How do they get to the conclusion that AI uses are protected under the fair use doctrine and anything otherwise would be an "expansion" of copyright? Fairly telling IMO

zrm 5 hours ago

AI training and the thing search engines do to make a search index are essentially the same thing. Hasn't the latter generally been regarded as fair use, or else how do search engines exist?
- justapassenger 4 hours ago
  
  Most important part of fair use is does it harm the market for the original work. Search helps to brings more eyes to the original work, llms don't.
  - tpmoney 4 hours ago
    
    The fair use test (in US copyright law) is a 4 part test under which impact on the market for the original work is one of 4 parts. Notably, just because a use has massively detrimental harms to a work's market does not in and of itself constitute a copyright violation. And it couldn't be any other way. Imagine if you could be sued for copyright infringement for using a work to criticize that work or the author of that work if the author could prove that your criticism hurt their sales. Imagine if you could be sued for copyright infringement because you wrote a better song or book on the same themes as a previous creator after seeing their work and deciding you could do it better.

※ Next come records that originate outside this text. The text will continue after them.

/-! ### The journal -/

/-- The journal (R373, R374, R377, R378): a record writes its open word, then every circuit word of the map it captured, then
its commit word, and nothing else; RECORD waits for a record of the map it asked for, and in state RETURN is LOCKED; WIPE
needs its key and empties the journal, both slots then reading as not valid; AUTO_RESTORE is stored in the register and in the
CONFIG word, and the register keeps its value through a WIPE (assumption log 82). -/
def Obligations.TheJournalRecordsMaps : Prop :=
  ∀ (dt : Nat) (s s' : State), s' = s.advance dt →
    (∀ v : Word, s'.Ready → ∃ u : State, exec (.autoRestoreWrite dt v) s = .next (s.seal dt u)
      ∧ u.bare s' = { s' with mem := u.mem, jrnl := { s'.jrnl with writes := s'.jrnl.writes + 1 } }
      ∧ u.reg Reg.JRNL_AUTO_RESTORE = w32 (fld v 2 0) ∧ s'.RegsBut u [Reg.JRNL_AUTO_RESTORE]
      ∧ autoRestoreReset u.mem = w32 (fld v 2 0)
      ∧ ∀ a, a < configAddr ∨ configAddr + 8 ≤ a → Memory.readByte u.mem a = Memory.readByte s'.mem a)
    ∧ (∀ o : Order, s'.Ready → s'.jrnl.wiping = false → s'.jrnl.orders = [] →
      (s'.lifeState = 3 → exec (.record dt o) s
        = .next (s.seal dt ((s'.setReg (Reg.base 0x09 + 0x024) 0).complete 0x09 2 cLOCKED o)))
      ∧ (s'.lifeState ≠ 3 → ∃ u : State, exec (.record dt o) s = .next (s.seal dt u)
        ∧ u.bare s' = { s' with jrnl := { s'.jrnl with orders := [(o, s'.epoch.active)] } }
        ∧ u.reg (Reg.base 0x09 + 0x024) = 0 ∧ s'.RegsBut u [Reg.base 0x09 + 0x024])
      ∧ (s'.rf (Reg.base 0x09 + 0x024) 15 0 = 0x9E11 → ∃ u : State, exec (.wipe dt o) s = .next (s.seal dt u)
        ∧ u.bare s' = { s' with jrnl := { s'.jrnl with rec_ := none, wiping := true, wipeOrd := some o } }
        ∧ u.reg (Reg.base 0x09 + 0x024) = 0 ∧ s'.RegsBut u [Reg.base 0x09 + 0x024])
      ∧ (s'.rf (Reg.base 0x09 + 0x024) 15 0 ≠ 0x9E11 → exec (.wipe dt o) s
        = .next (s.seal dt ((s'.setReg (Reg.base 0x09 + 0x024) 0).complete 0x09 1 cLOCKED o))))
    ∧ (∀ o : Order, s'.InService → s'.jrnl.wipeOrd = some o →
      ∃ u : State, exec (.wipeDone dt) s = .next (s.seal dt (u.complete 0x09 1 cDONE o))
        ∧ u.mem = Memory.wipe s'.mem jrnlBase jrnlEnd ∧ u.jrnl.wiping = false ∧ u.jrnl.wipeOrd = none
        ∧ u.jrnl.v0 = false ∧ u.jrnl.v1 = false ∧ u.obj = { s'.obj with words := [] }
        ∧ s'.Causes u 0x09 1 ∧ s'.RegsBut u (reportRegs 0x09)
        ∧ s'.Reported u 0x09 0x8201 7 0 s'.epoch.act [])
    ∧ (∀ r k, s'.InService → s'.mayRecord = true → r = s'.jrnl.next →
      (k = match s'.jrnl.slot with | some n => 1 - n | none => 0) →
      ∃ u : State, exec (.journalRecordStart dt) s = .next (s.seal dt u)
        ∧ u = { s' with mem := u.mem, jrnl := u.jrnl }
        ∧ u.jrnl.rec_ = some ⟨r, k, s'.epoch.act, s'.epoch.active⟩ ∧ u.jrnl.rmax = r
        ∧ u.jrnl.startAt = some s'.elapsed
        ∧ u.jrnl.v0 = (s'.jrnl.v0 && k != 0) ∧ u.jrnl.v1 = (s'.jrnl.v1 && k != 1)
        ∧ Memory.readWord u.mem (ringAddr k (ringPos r)) = w32 s'.epoch.act
        ∧ Memory.readWord u.mem (ringAddr k (ringPos r) + 4) = w32 (at_ 30 0 r)
        ∧ ∀ a, a < ringAddr k (ringPos r) ∨ ringAddr k (ringPos r) + 8 ≤ a →
          Memory.readByte u.mem a = Memory.readByte s'.mem a)
    ∧ (∀ r : Rec, s'.InService → s'.jrnl.rec_ = some r →
      ∃ u v : State, exec (.journalRecordEnd dt) s = .next (s.seal dt v)
        ∧ (s'.jrnl.orders = [] → v = u)
        ∧ (∀ o m, s'.jrnl.orders = [(o, m)] → sameWords m r.map = true → v = u.complete 0x09 2 cDONE o)
        ∧ u = { s' with mem := u.mem, jrnl := u.jrnl }
        ∧ u.jrnl.rec_ = none ∧ u.jrnl.newest = r.slot ∧ (r.slot = 0 → u.jrnl.v0 = true) ∧ (r.slot = 1 → u.jrnl.v1 = true)
        ∧ (∀ q, q < 512 → Memory.readWord u.mem (circuitAddr r.slot q + 4) = circuitHigh r.map q)
        ∧ Memory.readWord u.mem (ringAddr r.slot (ringPos r.seq + 1)) = w32 r.epoch
        ∧ Memory.readWord u.mem (ringAddr r.slot (ringPos r.seq + 1) + 4) = w32 (2 ^ 31 + at_ 30 0 r.seq)
        ∧ ∀ a, a < circuitAddr r.slot 0 ∨ circuitAddr r.slot 512 ≤ a →
          a < ringAddr r.slot (ringPos r.seq + 1) ∨ ringAddr r.slot (ringPos r.seq + 1) + 8 ≤ a →
          Memory.readByte u.mem a = Memory.readByte s'.mem a)

/-! ### Resets, the start sequence and the life cycle -/

/-- Resets (R297, R337, R353, R364 to R366, R396): nRESET low takes ports, token and prepared epochs down and holds the
device; CHAIN_RESET with its key answers and begins a reset of cause 5; a reset ends when nothing holds it any more, with
every register and table at its reset value and the journal kept, and in BIST_HOLD where it began there and only POWER_ON or
NRESET ends that (assumption log 64); what falls at the beginning of a reset and what at its end, and that elapsed time
starts at 0 with the latter, are assumption logs 62, 63 and 78. 1,000 valid samples in a row below SHUTDOWN's release end a
thermal shutdown. In a device with power the test access port takes any instruction at any time, IDCODE after its reset, and
a scan delivers its register on TDO: the identification word, the bypass bit, or, under SAMPLE/PRELOAD or EXTEST, the levels
of the lands, which it captures; the port's reset and the one-step scan are assumption logs 85 and 86. -/
def Obligations.ResetsBeginAndEnd : Prop :=
  ∀ (dt : Nat) (s s' : State), s' = s.advance dt → 2 ≤ s'.lifeState →
    (s'.dev.nresetLow = false → ∃ u : State, exec (.nresetFall dt) s = .next (s.seal dt u)
      ∧ u.dev.inReset = some 2 ∧ u.dev.cause = 2 ∧ u.dev.nresetLow = true ∧ u.dev.softFrom = s'.dev.softFrom
      ∧ u.token.holder = none ∧ u.epoch.prep = none ∧ u.epoch.held = none ∧ u.epoch.active = s'.epoch.active
      ∧ u.drv.preset = true ∧ (∀ p, (u.link p).link = false ∧ (u.link p).out = []) ∧ u.regs = s'.regs
      ∧ (s'.jrnl.rec_ = none → s'.jrnl.wiping = false → s'.returnWiping = false → u.mem = s'.mem))
    ∧ ((s'.pla.valid = true ∨ s'.plb.valid = true) → s'.therm.trip = false → s'.drv.nclrLow = false → s'.safe.pin = false →
      (∀ c, s'.dev.inReset = some c → s'.dev.nresetLow = true → s'.dev.softFrom = none →
        ∃ u : State, exec (.nresetRise dt) s = .next (s.seal dt u) ∧ (s'.dev.stateAfter c = 0 → s'.Restarted u c)
          ∧ (s'.dev.stateAfter c = 2 → s'.RestartedHeld u c))
      ∧ (∀ c t, s'.dev.inReset = some c → s'.dev.nresetLow = false → s'.dev.softFrom = some t → t + us 10 ≤ s'.elapsed →
        ∃ u : State, exec (.resetEnd dt) s = .next (s.seal dt u) ∧ (s'.dev.stateAfter c = 0 → s'.Restarted u c)
          ∧ (s'.dev.stateAfter c = 2 → s'.RestartedHeld u c)))
    ∧ (∀ (v : Int) (a b : Nat), s'.dev.inReset = some 4 → s'.therm.trip = true → -960 ≤ v → v ≤ 2560 →
      v < releaseOf (s'.reg Reg.THM_SHUTDOWN) →
      ∃ u : State, exec (.tempSample dt (some v) a b) s = .next (s.seal dt u)
        ∧ (s'.therm.cool + 1 < 1000 → u.dev = s'.dev ∧ u.therm.trip = true ∧ u.therm.cool = s'.therm.cool + 1
          ∧ u.therm.temp = v ∧ u.therm.peak = max s'.therm.peak v)
        ∧ (1000 ≤ s'.therm.cool + 1 → (s'.pla.valid = true ∨ s'.plb.valid = true) → s'.drv.nclrLow = false →
          s'.safe.pin = false → s'.dev.nresetLow = false → s'.dev.softFrom = none → s'.dev.stateAfter 4 = 0 →
          s'.Restarted u 4 ∧ u.therm.restarted = true ∧ u.therm.trip = false))
    ∧ (∀ (o : Order) (a0 : Word), s'.Ready →
      (fld a0 15 0 ≠ 0xC4A1 →
        exec (.chainReset dt o a0) s = .next (s.seal dt (s'.complete 0x0D 1 cBADARG o)))
      ∧ (fld a0 15 0 = 0xC4A1 → ∃ u : State, exec (.chainReset dt o a0) s = .next (s.seal dt u)
        ∧ u.dev.inReset = some 5 ∧ u.dev.cause = 5 ∧ u.dev.softFrom = some s'.elapsed
        ∧ s'.Counted u Reg.DEV_RESET_CNT ∧ u.reg (cmdStatus 0x0D) = w32 (2 ^ 24)
        ∧ u.sent = (s'.complete 0x0D 1 cDONE o).sent ∧ u.chain = s'.chain
        ∧ (∀ p, (u.link p).link = (s'.link p).link) ∧ u.epoch.prep = none ∧ u.epoch.active = s'.epoch.active))
    ∧ (∀ (op : TapOp) (i : TapIr), (op, i) ∈ [(.reset, .idcode), (.bypass, .bypass), (.idcode, .idcode), (.sample, .sample),
        (.extest, .extest)] ∨ (∃ c, op = .other c) ∧ i = .bypass →
      (s'.pla.valid = true ∨ s'.plb.valid = true) →
      ∃ u : State, exec (.testAccessPort dt op) s = .next (s.seal dt u)
        ∧ u = { s' with tap := { s'.tap with ir := i } })
    ∧ (∀ (ins : InLands) (outs : OutLands), (s'.pla.valid = true ∨ s'.plb.valid = true) →
      ∃ u : State, exec (.testAccessPort dt (.scan ins outs)) s = .next (s.seal dt u)
      ∧ u = { s' with
        sent := s'.sent ++ [.tdo (match s'.tap.ir with
          | .idcode => .idcode idcode
          | .bypass => .bypass false
          | .sample | .extest => .boundary ins s'.lands)]
        tap := if s'.tap.ir = .sample ∨ s'.tap.ir = .extest then ⟨s'.tap.ir, ins, s'.lands, outs⟩ else s'.tap }
      ∧ (s'.tap.ir = .extest → s'.dev.nresetLow = true → s'.lands
        = ⟨s'.tap.drive.safeStat, s'.tap.drive.thermTrip, some s'.tap.drive.ppsOut, s'.tap.drive.nint, s'.tap.drive.nfault, none⟩))
    ∧ (s'.pla.valid = false → s'.plb.valid = false →
      (∀ op, exec (.testAccessPort dt op) s = .next (s.seal dt s'))
      ∧ s'.lands = ⟨false, false, none, true, true, none⟩)

/-- The start sequence (R167, R222, R353, R356, R366, R367, R369, R370, R376), its steps in the order of Table START-2 and
each no earlier than there: with the fuse array loaded the presets end once a plane's switches are closed, its words in error
are counted (assumption log 80), and an uncorrectable word leads to BIST_HOLD; with the tables wiped the journal is examined;
warm lasers and the end of loop lock are noted, its lateness reported; once all conditions of R370 hold the device is READY,
reported, and its first sweep begins, and before that it is not. With the marker programmed it stands in DIAG instead, with
no cause, event or sweep (assumption log 18). -/
def Obligations.TheStartReachesReady : Prop :=
  ∀ (dt : Nat) (s s' : State), s' = s.advance dt → s'.InService → s'.dev.state = 0 →
    (∀ corr uncorr, s'.dev.fuseOk = none → us 300 ≤ s'.elapsed → ∃ u : State,
      exec (.fuseLoadDone dt corr uncorr) s = .next (s.seal dt u)
      ∧ u.dev.fuseOk = some (uncorr == []) ∧ (uncorr = [] → u.dev.state = 0
        ∧ u.drv.preset = !(s'.switchesClosed .a || s'.switchesClosed .b))
      ∧ (uncorr ≠ [] → u.dev.state = 2) ∧ u.bist.nCorr = corr.length ∧ u.fuse = s'.fuse ∧ u.mem = s'.mem
      ∧ (∀ w, corr = [w] → uncorr = [] → s'.Counted u Reg.FUSE_ECC_CORR_CNT
        ∧ (s'.nowAt Reg.FUSE_LAST_ECC ≤ w.toNat + 1 → u.reg Reg.FUSE_LAST_ECC = w32 (2 ^ 31 + at_ 13 0 w.toNat))))
    ∧ (s'.dev.fuseOk ≠ none → s'.dev.wiped = false → us 2000 ≤ s'.elapsed →
      ∃ u : State, exec (.tableWipeEnd dt) s = .next (s.seal dt u)
      ∧ u.dev = { s'.dev with wiped := true } ∧ u.obj.ready = true ∧ u.epoch = s'.epoch ∧ u.elems = s'.elems
      ∧ (s'.dev.marker < 5 → (∀ i, i < 16384 → s'.staticUsed i = false) →
        u.bare s' = { s' with
          obj := { s'.obj with ready := true }, dev := { s'.dev with wiped := true }, jrnl := u.jrnl }
        ∧ u.jrnl.v0 = slotValid (s'.latestRing 0) ∧ u.jrnl.v1 = slotValid (s'.latestRing 1)))
    ∧ (s'.dev.wiped = true → us 22000 ≤ s'.elapsed → ∃ u : State, exec (.laserWarmupEnd dt) s = .next (s.seal dt u)
      ∧ u = { s' with dev := { s'.dev with lasers := true } })
    ∧ ((s'.elapsed < us 300 → ∀ corr uncorr, exec (.fuseLoadDone dt corr uncorr) s = .next (s.seal dt s'))
      ∧ (s'.elapsed < us 2000 → exec (.tableWipeEnd dt) s = .next (s.seal dt s'))
      ∧ (s'.elapsed < us 22000 → exec (.laserWarmupEnd dt) s = .next (s.seal dt s'))
      ∧ (s'.elapsed < us 55000 → ∀ pl, exec (.planeStartDone dt pl true) s = .next (s.seal dt s')))
    ∧ (∀ t, s'.dev.lockAt = some t → s'.dev.lockDone = false → t + us 50000 ≤ s'.elapsed →
      ∃ u : State, exec (.lockLate dt) s = .next (s.seal dt u)
        ∧ u.bare s' = { s' with dev := { s'.dev with lockDone := true } }
        ∧ s'.Causes u 0x00 2 ∧ s'.RegsBut u (reportRegs 0x00)
        ∧ s'.Reported u 0x00 0x8302 7 0 s'.epoch.act (pay [s'.unlocked.length]))
    ∧ ((s'.dev.fuseOk = some true ∧ s'.obj.ready = true ∧ s'.token.holder ≠ none
        ∧ (s'.dev.lasers = true ∨ 32 ≤ s'.osc.failed.length) ∧ s'.dev.lockDone = true ∧ s'.therm.shut = false) →
      (s'.dev.marker < 5 → ∃ u : State, exec (.ready dt) s = .next (s.seal dt u)
        ∧ u.bare s' = { s' with
          dev := { s'.dev with state := 1, startNs := s'.elapsed / nsUnit % 2 ^ 32 }
          obj := { s'.obj with sweep := some ⟨s'.nowNs, s'.rf Reg.AGE_INTERVAL 11 0, 0⟩ } }
        ∧ s'.Causes u 0x00 0 ∧ s'.RegsBut u (reportRegs 0x00 ++ reportRegs 0x03)
        ∧ s'.Reported u 0x00 0x8300 7 0 s'.epoch.act (pay [s'.dev.cause]))
      ∧ (5 ≤ s'.dev.marker → ∃ u : State, exec (.ready dt) s = .next (s.seal dt u) ∧ u.dev.state = 3
        ∧ u = { s' with dev := { s'.dev with state := 3, startNs := u.dev.startNs } }))
    ∧ ((s'.dev.fuseOk ≠ some true ∨ s'.obj.ready = false ∨ s'.token.holder = none ∨ s'.dev.lockDone = false
        ∨ s'.therm.shut = true ∨ (s'.dev.lasers = false ∧ s'.osc.failed.length < 32)) →
      exec (.ready dt) s = .next (s.seal dt s'))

    Perhaps famously, emulators very clearly and objectively impact the market for a game consoles and computers and yet they are also considered fair use under US copyright law.
    No one part of the 4 part test is more important than the others. And so far in the US, training and using an LLM has been ruled by the courts to be fair use so long as the materials used in the training were obtained legally.
    
    willis936 3 hours ago
    
    1. Character of the use. Commercial. Unfavorable.
    2. Nature of the work. Imaginative or creative. Unfavorable.
    3. Quantity of use. All of it. Unfavorable.
    4. Impact on original market. Direct competition. Royalty avoidance. Unfavorable.
    Just because the courts have not done their job properly does not mean something illegal is not happening.
    
    tpmoney 2 hours ago
    
    All of these apply to emulators.
    * The use is commercial (a number of emulators are paid access, and the emulator case that carved out the biggest fair use space for them was Connectix Virtual Game Station a very explicitly commercial product)
    * The nature of the work is imaginative and creative. No one can argue games and game consoles aren't imaginative and creative works.
    * Quantity of use. A perfect emulator must replicate 100% of the functionality of the system being emulated, often times including bios functionality.
    * Impact on market. Emulators are very clearly in direct competition with the products they emulate. This was one of Sony's big arguments against VGS. But also just look around at the officially licensed mini-retro consoles like the ones put out by Nintento, Sony and Atari. Those retro consoles are very clearly competing with emulators in the retro space and their sales were unquestionably affected by the existence of those emulators. Royalty avoidance is also in play here since no emulator that I know of pays licensing fees to Nintendo or Sony.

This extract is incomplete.